What to you put in the .htaccess file in the folder to protect it ?

For example, if I am using the "files" folder and setting my File Handling to "private - files are transferred by Drupal", here is what I experience :

- putting http://www.myWebSite.com/files/ in the address bar redirects me to index.php. That's good.

- hotlinking to a file in /files still is possible : when I put the path to the file in my address bar I am able to access it and open it, should it be .jpeg, .pdf or whatever.

What am I doing wrong ?

anner’s picture

anner commented

your .htaccess should look like this:

ORDER DENY,ALLOW
DENY FROM ALL
ALLOW FROM XXX.XX.XX.XXX

where XXX.XX.XX.XXX is your web server's IP

Phillip Mc’s picture

Phillip Mc commented

Hi el777,

Big up for posting that link to authemcookie. It looks very interesting.

Any directions on how to maybe implement that alongside something like the quickfile.module or is it a big undertaking to incorporate that method of authenticating downloads?

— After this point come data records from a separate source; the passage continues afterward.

/-- What the five commands of ring 4 do, clause by clause; a command waits, undisturbed, on its served ring.
    `coilCommand` takes it up and puts it in the coil's queue. (1) TPX_REPORT_BUFFER: at least 32 bytes: it is taken up
    and stays posted. (2) POLL_NOW joins the queue. (3) INVENTORY of one to eight identifiers, 8 bytes each, joins the
    queue. (4) READ_BLOCK of 16 bytes and a block below 16 joins the queue. (5) READ_BLOCK of another length or block
    completes BAD_FIELD. (6) WRITE_BLOCK of 16 bytes and a block below 16 joins the queue with its data. Where the rules
    leave a choice, it is the model's: log 97, 100. A command addressed to a role that is vacant is held instead (R408):
    log 86. -/
def Obligations.CoilRing : Prop :=
  (∀ (s : State) (tag : Nat) (d : Desc), rolesThere s (.tpxReportBuffer tag) = true → Waiting s 4 0x01 tag d → 32 ≤
    d.len → exec (.tpxReportBuffer tag) s = .next (markTaken s 4 tag false)) ∧
  (∀ (s : State) (tag : Nat) (d : Desc), rolesThere s (.pollNow tag) = true → Waiting s 4 0x02 tag d → exec (.pollNow
    tag) s = .next (coilCommand tag (.pollNow tag) s)) ∧
  (∀ (s : State) (tag : Nat) (d : Desc), rolesThere s (.inventory tag) = true → Waiting s 4 0x03 tag d → 8 ≤ d.len →
    d.len ≤ 64 → d.len % 8 = 0 → exec (.inventory tag) s = .next (coilCommand tag (.inventory tag (d.len / 8)) s)) ∧
  (∀ (s : State) (tag : Nat) (d : Desc), rolesThere s (.readBlock tag) = true → Waiting s 4 0x04 tag d → d.len = 16 →
    d.p1 < 16 → exec (.readBlock tag) s = .next (coilCommand tag (.readBlock tag d.p0 d.p1) s)) ∧
  (∀ (s : State) (tag : Nat) (d : Desc), rolesThere s (.readBlock tag) = true → Waiting s 4 0x04 tag d → d.len ≠ 16 ∨ 16
    ≤ d.p1 → exec (.readBlock tag) s = .next (complete s 4 tag stBadField 0)) ∧
  (∀ (s : State) (tag : Nat) (d : Desc) (data : Bytes), rolesThere s (.writeBlock tag data) = true → Waiting s 4 0x05
    tag d → d.len = 16 → d.p1 < 16 → exec (.writeBlock tag data) s = .next (coilCommand tag (.writeBlock tag d.p0 d.p1
    (padTo 16 data)) s))

/-- What five commands of ring 7 do, clause by clause; a command waits, undisturbed, on its served ring, and a form is
    that of R171 to R174. (1) ENCRYPT: a job of legal form under a slot that permits it runs on that slot's key
    (`encryptRuns`). (2) ENCRYPT: under one that does not, it is refused without a sign (`encryptRefused`: OK and
    zeros). (3) DECRYPT: a job of legal form under a slot that permits it runs (`decryptRuns`). (4) DECRYPT: under one
    that does not, zeros are written for its text and it completes OK, result 0. (5) MAC: a job of legal form under a
    slot that permits it writes the CMAC at offset 16 of its side block and completes OK, result 0. (6) NONCE: LEN a
    multiple of 16 up to 4,096: so many values of the nonce service are written, the result is LEN. (7) COUNTER: a slot
    HOST sees, its counter below the ceiling: the value is the result and the counter goes on. (8) COUNTER: a slot HOST
    does not see is refused without a sign: OK, result 0. Where the rules leave a choice, it is the model's: log 22, 49.
    A command addressed to a role that is vacant is held instead (R408): log 86. -/
def Obligations.CipherJobs : Prop :=
  (∀ (s : State) (tag : Nat) (d : Desc) (data : Bytes), rolesThere s (.encrypt tag data) = true → Waiting s 7 0x01 tag d
    → encryptForm d = true → slotPermits s (jobSlot d) reqHost false useEnc = true → exec (.encrypt tag data) s = .next
    (encryptRuns d (padTo d.len data) s)) ∧
  (∀ (s : State) (tag : Nat) (d : Desc) (data : Bytes), rolesThere s (.encrypt tag data) = true → Waiting s 7 0x01 tag d
    → encryptForm d = true → slotPermits s (jobSlot d) reqHost false useEnc = false → exec (.encrypt tag data) s = .next
    (encryptRefused d s)) ∧
  (∀ (s : State) (tag : Nat) (d : Desc) (data side : Bytes), rolesThere s (.decrypt tag data side) = true → Waiting s 7
    0x02 tag d → decryptForm d = true → slotPermits s (jobSlot d) reqHost false useDec = true → exec (.decrypt tag data
    side) s = .next (decryptRuns d (padTo d.len data) (padTo 32 side) s)) ∧
  (∀ (s : State) (tag : Nat) (d : Desc) (data side : Bytes), rolesThere s (.decrypt tag data side) = true → Waiting s 7
    0x02 tag d → decryptForm d = true → slotPermits s (jobSlot d) reqHost false useDec = false → exec (.decrypt tag data
    side) s = .next (complete (cmdDma s 7 d.tag (d.addr + jobAad d) (zeroBytes (d.len - jobAad d))) 7 d.tag stOk 0)) ∧
  (∀ (s : State) (tag : Nat) (d : Desc) (data : Bytes), rolesThere s (.mac tag data) = true → Waiting s 7 0x03 tag d →
    macForm d = true → slotPermits s (jobSlot d) reqHost false useEnc = true → exec (.mac tag data) s = .next (complete
    (cmdDma (useSlot s (jobSlot d)) 7 tag (d.p1 + 16) (cmac (s.slot (jobSlot d)).key (padTo d.len data))) 7 tag stOk 0)) ∧
  (∀ (s : State) (tag : Nat) (d : Desc), rolesThere s (.nonce tag) = true → Waiting s 7 0x04 tag d → 16 ≤ d.len → d.len
    ≤ 4096 → d.len % 16 = 0 → exec (.nonce tag) s = .next (completeData (drawMany (d.len / 16) s).2 7 d (drawMany (d.len
    / 16) s).1 d.len)) ∧
  (∀ (s : State) (tag : Nat) (d : Desc), rolesThere s (.counter tag) = true → Waiting s 7 0x05 tag d → d.p0 < 64 →
    slotVisible s d.p0 reqHost false = true → counterOf s d.p0 ≠ ceilingOf s d.p0 → exec (.counter tag) s = .next
    (complete (issueCounter s d.p0).2 7 tag stOk (counterOf s d.p0))) ∧
  (∀ (s : State) (tag : Nat) (d : Desc), rolesThere s (.counter tag) = true → Waiting s 7 0x05 tag d → d.p0 < 64 →
    slotVisible s d.p0 reqHost false = false → exec (.counter tag) s = .next (refuseSilent s 7 d 0))

/-- What five commands of the random source and of Privet do, clause by clause. `windowTested` and `startupTested` are
    R178's tests of raw bits: whether one fails, and the state with the failures counted. (1) TRNG_STARTUP_TEST_END: in
    STARTING, not ready, 4,096 bits that pass make the TRNG ready and seed the DRBG. (2) TRNG_STARTUP_TEST_END: a first
    failure is counted. (3) TRNG_STARTUP_TEST_END: a second ends in FAILED (`trngFails`). (4) ENTROPY_WINDOW_END: in
    RUNNING, a window that passes is noted, and a reseed that waits for one starts (`reseedStarts`). (5)
    ENTROPY_WINDOW_END: one that fails, with no other in the last 1.000 s, sets HEALTH and is remembered. (6)
    DRBG_RESEED: ready, with none in progress, a limit of CIP_DRBG reached and the latest window good, a reseed starts.
    (7) DRBG_RESEED: with that window bad, it is due. (8) DRBG_RESEED: the end of one in progress clears RESEEDING, lets
    the settings of CIP_DRBG take effect and starts the time anew. (9) RESEED_WAIT_EXPIRY: a reseed that waits ends in
    FAILED (`trngFails`). (10) PRIVET_REMASK at LEAF and above: the slot that is next, other than 0 and not being
    written, keeps its value, the next is the one after it, and the working key stays. Where the rules leave a choice,
    it is the model's: log 5, 50, 124, 129. -/
def Obligations.RandomSource : Prop :=
  (∀ (s : State) (bits : List Bool), s.mode = .starting → trngReady s = false → (startupTested (s.bump
    Reg.cipTrngStartups) bits).1 = false → exec (.trngStartupTestEnd bits) s = .next ((fun (u : State) =>
    { u with cip := { u.cip with drbg := u.cip.drbg.start, lastReseed := u.now, startupFails := 0 } }) ((startupTested
    (s.bump Reg.cipTrngStartups) bits).2.setStat Reg.cipStatusTrngReady 1))) ∧
  (∀ (s : State) (bits : List Bool), s.mode = .starting → trngReady s = false → (startupTested (s.bump
    Reg.cipTrngStartups) bits).1 = true → (startupTested (s.bump Reg.cipTrngStartups) bits).2.cip.startupFails = 0 →
    exec (.trngStartupTestEnd bits) s = .next ((fun (u : State) => { u with cip := { u.cip with startupFails := 1 } })
    (startupTested (s.bump Reg.cipTrngStartups) bits).2)) ∧
  (∀ (s : State) (bits : List Bool), s.mode = .starting → trngReady s = false → (startupTested (s.bump
    Reg.cipTrngStartups) bits).1 = true → (startupTested (s.bump Reg.cipTrngStartups) bits).2.cip.startupFails = 1 →
    exec (.trngStartupTestEnd bits) s = .next ((fun (u : State) => trngFails
    { u with cip := { u.cip with startupFails := 2 } }) (startupTested (s.bump Reg.cipTrngStartups) bits).2)) ∧
  (∀ (s : State) (b : Bool) (bits : List Bool), s.mode = .running → (windowTested s (b :: bits)).1 = false → exec
    (.entropyWindowEnd b bits) s = .next ((fun (u : State) => if u.cip.reseedDue then reseedStarts u else u)
    { (windowTested s (b :: bits)).2 with cip := { (windowTested s (b :: bits)).2.cip with windowBad := false } })) ∧
  (∀ (s : State) (b : Bool) (bits : List Bool), s.mode = .running → (windowTested s (b :: bits)).1 = true →
    (windowTested s (b :: bits)).2.cip.healthFails.filter (fun t => decide ((windowTested s (b :: bits)).2.now ≤ t +
    1000)) = [] → exec (.entropyWindowEnd b bits) s = .next ((fun (u : State) =>
    { u.raise Reg.cipFaultHealth with cip := { u.cip with windowBad := true, healthFails := [u.now] } }) (windowTested s
    (b :: bits)).2)) ∧
  (∀ (s : State), trngReady s = true → s.stat Reg.cipStatusReseeding ≠ 1 → reseedFalls s = true → s.cip.windowBad =
    false → exec (.drbgReseed false) s = .next (reseedStarts s)) ∧
  (∀ (s : State), trngReady s = true → s.stat Reg.cipStatusReseeding ≠ 1 → reseedFalls s = true → s.cip.windowBad = true
    → exec (.drbgReseed false) s = .next ({ s with cip := { s.cip with reseedDue := true } })) ∧
  (∀ (s : State), trngReady s = true → s.stat Reg.cipStatusReseeding = 1 → exec (.drbgReseed true) s = .next ((fun (u :
    State) => { u with cip := { u.cip with lastReseed := u.now } }) (applyTiming .reseed (s.setStat
    Reg.cipStatusReseeding 0)))) ∧
  (∀ (s : State), s.cip.reseedDue = true → exec (.reseedWaitExpiry) s = .next (trngFails s)) ∧
  (∀ (s : State), trngReady s = true → rung s ≤ 1 → s.cip.remask ≠ 0 → slotBeingWritten s s.cip.remask = false → ∃ t,
    exec (.privetRemask) s = .next t ∧ (t.slot s.cip.remask).value = (s.slot s.cip.remask).value ∧ t.cip.remask =
    (s.cip.remask + 1) % 64 ∧ t.cip.loaded = s.cip.loaded ∧ t.cip.workMasked = s.cip.workMasked)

Apologies in advance if that is a dumb question.

Phil

lias’s picture

lias commented

don't you share the same IP with all the other sites hosted on the same machine? So that would mean all those other sites would have access since they're using same IP.

anner’s picture

anner commented

I'm not on shared hosting. Yes, that would be an issue if you are sharing an IP (shared hosting http), but it would at least limit your risk. It's been so long since I tried to protect anything on a site that wasn't https (which requires a unique IP) that I hadn't thought of that.

jtk3’s picture

jtk3 commented

...upon request or for a modest additional charge. Mine does.

I think that solves the problem

gagagaga’s picture

gagagaga commented

Hi, I've looked for secure download file solution for drupal for 2 days, but I cannot find any solution.
I have a software download for my clients, they in other user group with role, I want a role can download files 1 time a day, other role can download 3 times a day, etc...
Anyone can help me ??

marcoka’s picture

marcoka commented

that second idea souds very good. im looking for a solution for that problem/methods for 2 days now and want to contribute a module after i decided what solution to use.
doing this on server side sounds very promising.